Allá, en las llanuras donde el tiempo había permanecido invariable durante eones infinitos, allá donde la naturaleza surgía amenazadoramente grande y el hombre era tan pequeño, había conseguido una nueva perspectiva de sí mismo. Y los problemas que en un tiempo le consumían se habían encogido, y él había crecido de forma proporcionada, de la única manera en que crece la materia. Además, había descubierto que un hombre podía ser mucho más y mucho menos que la suma de sus momentos, y que lo que se había hecho se podía deshacer con perseverancia.

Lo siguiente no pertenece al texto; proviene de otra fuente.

/-! ## Cores -/

@[simp] theorem core_setCore_same (s : State) (n : Nat) (c : Core) : (s.setCore n c).core n = c := by
  simp [State.core, State.setCore]
theorem core_setCore_ne (s : State) (c : Core) {n k : Nat} (h : k ≠ n) : (s.setCore n c).core k = s.core k := by
  simp [State.core, State.setCore, fget_fset_ne _ _ _ h]
@[simp] theorem core_modCore_same (s : State) (n : Nat) (f : Core → Core) : (s.modCore n f).core n = f (s.core n) := by
  simp [State.modCore]
theorem core_modCore_ne (s : State) (f : Core → Core) {n k : Nat} (h : k ≠ n) : (s.modCore n f).core k = s.core k :=
  core_setCore_ne s _ h
@[simp] theorem modCore_modCore (s : State) (n : Nat) (f g : Core → Core) :
    (s.modCore n f).modCore n g = s.modCore n (fun c => g (f c)) := by
  simp [State.modCore, State.setCore, State.core]
@[simp] theorem me_modMe (s : State) (f : Core → Core) : (s.modMe f).me = f s.me := by simp [State.modMe, State.me]
theorem core_modMe_ne (s : State) (f : Core → Core) {k : Nat} (h : k ≠ s.cur.toNat) : (s.modMe f).core k = s.core k :=
  core_setCore_ne s _ h
@[simp] theorem modMe_modMe (s : State) (f g : Core → Core) : (s.modMe f).modMe g = s.modMe (fun c => g (f c)) := by
  simp [State.modMe]
@[simp] theorem quad_modMe (s : State) (f : Core → Core) (q : Nat) : (s.modMe f).quad q = s.quad q := rfl
@[simp] theorem quad_setQuad_same (s : State) (n : Nat) (c : Quad) : (s.setQuad n c).quad n = c := by
  simp [State.quad, State.setQuad]
@[simp] theorem quad_modQuad_same (s : State) (n : Nat) (f : Quad → Quad) : (s.modQuad n f).quad n = f (s.quad n) := by
  simp [State.modQuad]
theorem quad_modQuad_ne (s : State) (f : Quad → Quad) {n k : Nat} (h : k ≠ n) : (s.modQuad n f).quad k = s.quad k := by
  simp [State.modQuad, State.setQuad, State.quad, fget_fset_ne _ _ _ h]
@[simp] theorem core_modQuad (s : State) (n k : Nat) (f : Quad → Quad) : (s.modQuad n f).core k = s.core k := rfl
@[simp] theorem core_modDbg (s : State) (n k : Nat) (f : Dbg → Dbg) : (s.modDbg n f).core k = s.core k := rfl
@[simp] theorem me_modQuad (s : State) (n : Nat) (f : Quad → Quad) : (s.modQuad n f).me = s.me := rfl
@[simp] theorem me_modDbg (s : State) (n : Nat) (f : Dbg → Dbg) : (s.modDbg n f).me = s.me := rfl
@[simp] theorem quad_modDbg (s : State) (n k : Nat) (f : Dbg → Dbg) : (s.modDbg n f).quad k = s.quad k := rfl
@[simp] theorem ctx_setCtx_same (s : State) (n : Nat) (c : Ctx) : (s.setCtx n c).ctx n = c := by
  simp [State.ctx, State.setCtx]
@[simp] theorem dbgOf_modDbg_same (s : State) (n : Nat) (f : Dbg → Dbg) : (s.modDbg n f).dbgOf n = f (s.dbgOf n) := by
  simp [State.dbgOf, State.modDbg]

/-! ## The pipelines that issue -/

@[simp] theorem outrider_modPipe (c : Core) (f : Pipe → Pipe) : (c.modPipe f).outrider = c.outrider := by
  unfold Core.modPipe
  split <;> rfl
@[simp] theorem pipe_modPipe (c : Core) (f : Pipe → Pipe) : (c.modPipe f).pipe = f c.pipe := by
  unfold Core.modPipe Core.pipe
  split <;> simp_all [Core.outrider, Core.modRegs]
@[simp] theorem modPipe_modPipe (c : Core) (f g : Pipe → Pipe) : (c.modPipe f).modPipe g = c.modPipe (fun p => g (f p)) := by
  unfold Core.modPipe
  split <;> simp_all [Core.outrider, Core.modRegs]
@[simp] theorem statePipe_modPipe (s : State) (f : Pipe → Pipe) : (s.modPipe f).pipe = f s.pipe := by
  simp [State.modPipe, State.pipe]
@[simp] theorem stateModPipe_modPipe (s : State) (f g : Pipe → Pipe) :
    (s.modPipe f).modPipe g = s.modPipe (fun p => g (f p)) := by
  simp [State.modPipe]
@[simp] theorem me_modPipe (s : State) (f : Pipe → Pipe) : (s.modPipe f).me = s.me.modPipe f := by simp [State.modPipe]
@[simp] theorem me_modRegs (s : State) (f : CoreRegs → CoreRegs) : (s.modRegs f).me = s.me.modRegs f := by simp [State.modRegs]
@[simp] theorem regs_modRegs (s : State) (f : CoreRegs → CoreRegs) : (s.modRegs f).regs = f s.regs := by
  simp [State.modRegs, State.regs, Core.modRegs]
@[simp] theorem modRegs_modRegs (s : State) (f g : CoreRegs → CoreRegs) :
    (s.modRegs f).modRegs g = s.modRegs (fun r => g (f r)) := by
  simp [State.modRegs, Core.modRegs]
@[simp] theorem modRegs_regs (c : Core) (f : CoreRegs → CoreRegs) : (c.modRegs f).regs = f c.regs := rfl

@[simp] theorem coreModRegs_mail (c : Core) (f : CoreRegs → CoreRegs) : (c.modRegs f).mail = c.mail := rfl
@[simp] theorem coreModPipe_mail (c : Core) (f : Pipe → Pipe) : (c.modPipe f).mail = c.mail := by
  unfold Core.modPipe; split <;> rfl
@[simp] theorem coreModRegs_refuse (c : Core) (f : CoreRegs → CoreRegs) : (c.modRegs f).refuse = c.refuse := rfl
@[simp] theorem coreModPipe_refuse (c : Core) (f : Pipe → Pipe) : (c.modPipe f).refuse = c.refuse := by
  unfold Core.modPipe; split <;> rfl
@[simp] theorem coreModRegs_refCode (c : Core) (f : CoreRegs → CoreRegs) : (c.modRegs f).refCode = c.refCode := rfl
@[simp] theorem coreModPipe_refCode (c : Core) (f : Pipe → Pipe) : (c.modPipe f).refCode = c.refCode := by
  unfold Core.modPipe; split <;> rfl
@[simp] theorem coreModRegs_fold (c : Core) (f : CoreRegs → CoreRegs) : (c.modRegs f).fold = c.fold := rfl
@[simp] theorem coreModPipe_fold (c : Core) (f : Pipe → Pipe) : (c.modPipe f).fold = c.fold := by
  unfold Core.modPipe; split <;> rfl
@[simp] theorem coreModRegs_watch (c : Core) (f : CoreRegs → CoreRegs) : (c.modRegs f).watch = c.watch := rfl
@[simp] theorem coreModPipe_watch (c : Core) (f : Pipe → Pipe) : (c.modPipe f).watch = c.watch := by
  unfold Core.modPipe; split <;> rfl
@[simp] theorem coreModRegs_cache (c : Core) (f : CoreRegs → CoreRegs) : (c.modRegs f).cache = c.cache := rfl
@[simp] theorem coreModPipe_cache (c : Core) (f : Pipe → Pipe) : (c.modPipe f).cache = c.cache := by
  unfold Core.modPipe; split <;> rfl
@[simp] theorem coreModRegs_halt (c : Core) (f : CoreRegs → CoreRegs) : (c.modRegs f).halt = c.halt := rfl
@[simp] theorem coreModPipe_halt (c : Core) (f : Pipe → Pipe) : (c.modPipe f).halt = c.halt := by
  unfold Core.modPipe; split <;> rfl
@[simp] theorem coreModRegs_last (c : Core) (f : CoreRegs → CoreRegs) : (c.modRegs f).last = c.last := rfl
@[simp] theorem coreModPipe_last (c : Core) (f : Pipe → Pipe) : (c.modPipe f).last = c.last := by
  unfold Core.modPipe; split <;> rfl
@[simp] theorem coreModRegs_pinbase (c : Core) (f : CoreRegs → CoreRegs) : (c.modRegs f).pinbase = c.pinbase := rfl
@[simp] theorem coreModPipe_pinbase (c : Core) (f : Pipe → Pipe) : (c.modPipe f).pinbase = c.pinbase := by
  unfold Core.modPipe; split <;> rfl
@[simp] theorem coreModRegs_olds (c : Core) (f : CoreRegs → CoreRegs) : (c.modRegs f).olds = c.olds := rfl
@[simp] theorem coreModPipe_olds (c : Core) (f : Pipe → Pipe) : (c.modPipe f).olds = c.olds := by
  unfold Core.modPipe; split <;> rfl
@[simp] theorem coreModRegs_susp (c : Core) (f : CoreRegs → CoreRegs) : (c.modRegs f).susp = c.susp := rfl
@[simp] theorem coreModPipe_susp (c : Core) (f : Pipe → Pipe) : (c.modPipe f).susp = c.susp := by
  unfold Core.modPipe; split <;> rfl
@[simp] theorem coreModPipe_regs_vec (c : Core) (f : Pipe → Pipe) : (c.modPipe f).regs.vec = c.regs.vec := by
  unfold Core.modPipe; split <;> rfl
@[simp] theorem regs_modPipe_vec (s : State) (f : Pipe → Pipe) : (s.modPipe f).regs.vec = s.regs.vec := by
  simp [State.regs]
@[simp] theorem coreModPipe_regs_loop (c : Core) (f : Pipe → Pipe) : (c.modPipe f).regs.loop = c.regs.loop := by
  unfold Core.modPipe; split <;> rfl
@[simp] theorem regs_modPipe_loop (s : State) (f : Pipe → Pipe) : (s.modPipe f).regs.loop = s.regs.loop := by
  simp [State.regs]
@[simp] theorem coreModPipe_regs_region (c : Core) (f : Pipe → Pipe) : (c.modPipe f).regs.region = c.regs.region := by
  unfold Core.modPipe; split <;> rfl
@[simp] theorem regs_modPipe_region (s : State) (f : Pipe → Pipe) : (s.modPipe f).regs.region = s.regs.region := by
  simp [State.regs]
@[simp] theorem coreModPipe_regs_feed (c : Core) (f : Pipe → Pipe) : (c.modPipe f).regs.feed = c.regs.feed := by
  unfold Core.modPipe; split <;> rfl
@[simp] theorem regs_modPipe_feed (s : State) (f : Pipe → Pipe) : (s.modPipe f).regs.feed = s.regs.feed := by
  simp [State.regs]
@[simp] theorem coreModPipe_regs_scale (c : Core) (f : Pipe → Pipe) : (c.modPipe f).regs.scale = c.regs.scale := by
  unfold Core.modPipe; split <;> rfl
@[simp] theorem regs_modPipe_scale (s : State) (f : Pipe → Pipe) : (s.modPipe f).regs.scale = s.regs.scale := by
  simp [State.regs]
@[simp] theorem coreModPipe_regs_tok (c : Core) (f : Pipe → Pipe) : (c.modPipe f).regs.tok = c.regs.tok := by
  unfold Core.modPipe; split <;> rfl
@[simp] theorem regs_modPipe_tok (s : State) (f : Pipe → Pipe) : (s.modPipe f).regs.tok = s.regs.tok := by
  simp [State.regs]
@[simp] theorem coreModPipe_regs_arr (c : Core) (f : Pipe → Pipe) : (c.modPipe f).regs.arr = c.regs.arr := by
  unfold Core.modPipe; split <;> rfl
@[simp] theorem regs_modPipe_arr (s : State) (f : Pipe → Pipe) : (s.modPipe f).regs.arr = s.regs.arr := by
  simp [State.regs]
@[simp] theorem coreModPipe_regs_wins (c : Core) (f : Pipe → Pipe) : (c.modPipe f).regs.wins = c.regs.wins := by
  unfold Core.modPipe; split <;> rfl
@[simp] theorem regs_modPipe_wins (s : State) (f : Pipe → Pipe) : (s.modPipe f).regs.wins = s.regs.wins := by
  simp [State.regs]
@[simp] theorem coreModPipe_regs_trap (c : Core) (f : Pipe → Pipe) : (c.modPipe f).regs.trap = c.regs.trap := by
  unfold Core.modPipe; split <;> rfl
@[simp] theorem regs_modPipe_trap (s : State) (f : Pipe → Pipe) : (s.modPipe f).regs.trap = s.regs.trap := by
  simp [State.regs]
@[simp] theorem coreModPipe_regs_lim (c : Core) (f : Pipe → Pipe) : (c.modPipe f).regs.lim = c.regs.lim := by
  unfold Core.modPipe; split <;> rfl
@[simp] theorem regs_modPipe_lim (s : State) (f : Pipe → Pipe) : (s.modPipe f).regs.lim = s.regs.lim := by
  simp [State.regs]
@[simp] theorem coreModPipe_regs_id (c : Core) (f : Pipe → Pipe) : (c.modPipe f).regs.id = c.regs.id := by
  unfold Core.modPipe; split <;> rfl
@[simp] theorem regs_modPipe_id (s : State) (f : Pipe → Pipe) : (s.modPipe f).regs.id = s.regs.id := by
  simp [State.regs]
@[simp] theorem coreModPipe_regs_run (c : Core) (f : Pipe → Pipe) : (c.modPipe f).regs.run = c.regs.run := by
  unfold Core.modPipe; split <;> rfl
@[simp] theorem regs_modPipe_run (s : State) (f : Pipe → Pipe) : (s.modPipe f).regs.run = s.regs.run := by
  simp [State.regs]
@[simp] theorem coreModPipe_regs_out (c : Core) (f : Pipe → Pipe) : (c.modPipe f).regs.out = c.regs.out := by
  unfold Core.modPipe; split <;> rfl
@[simp] theorem regs_modPipe_out (s : State) (f : Pipe → Pipe) : (s.modPipe f).regs.out = s.regs.out := by
  simp [State.regs]
@[simp] theorem coreModPipe_regs_hold (c : Core) (f : Pipe → Pipe) : (c.modPipe f).regs.hold = c.regs.hold := by
  unfold Core.modPipe; split <;> rfl
@[simp] theorem regs_modPipe_hold (s : State) (f : Pipe → Pipe) : (s.modPipe f).regs.hold = s.regs.hold := by
  simp [State.regs]
@[simp] theorem coreModPipe_regs_emul (c : Core) (f : Pipe → Pipe) : (c.modPipe f).regs.emul = c.regs.emul := by
  unfold Core.modPipe; split <;> rfl
@[simp] theorem regs_modPipe_emul (s : State) (f : Pipe → Pipe) : (s.modPipe f).regs.emul = s.regs.emul := by
  simp [State.regs]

Cogidos del brazo, él y el anciano fueron juntos por la carretera, no hacia la puesta de sol, ya que la tenían atrás, si no hacia el amanecer, o donde se produciría el amanecer si fuera ese momento del día. Fueron juntos por la carretera, el viejo y su chico, el chico se había convertido en un hombre, se había deshecho del libro con los ciento ochenta y dos nombres, y con ello se había deshecho de mucho más. Y fue la última lista de este tipo que recopiló.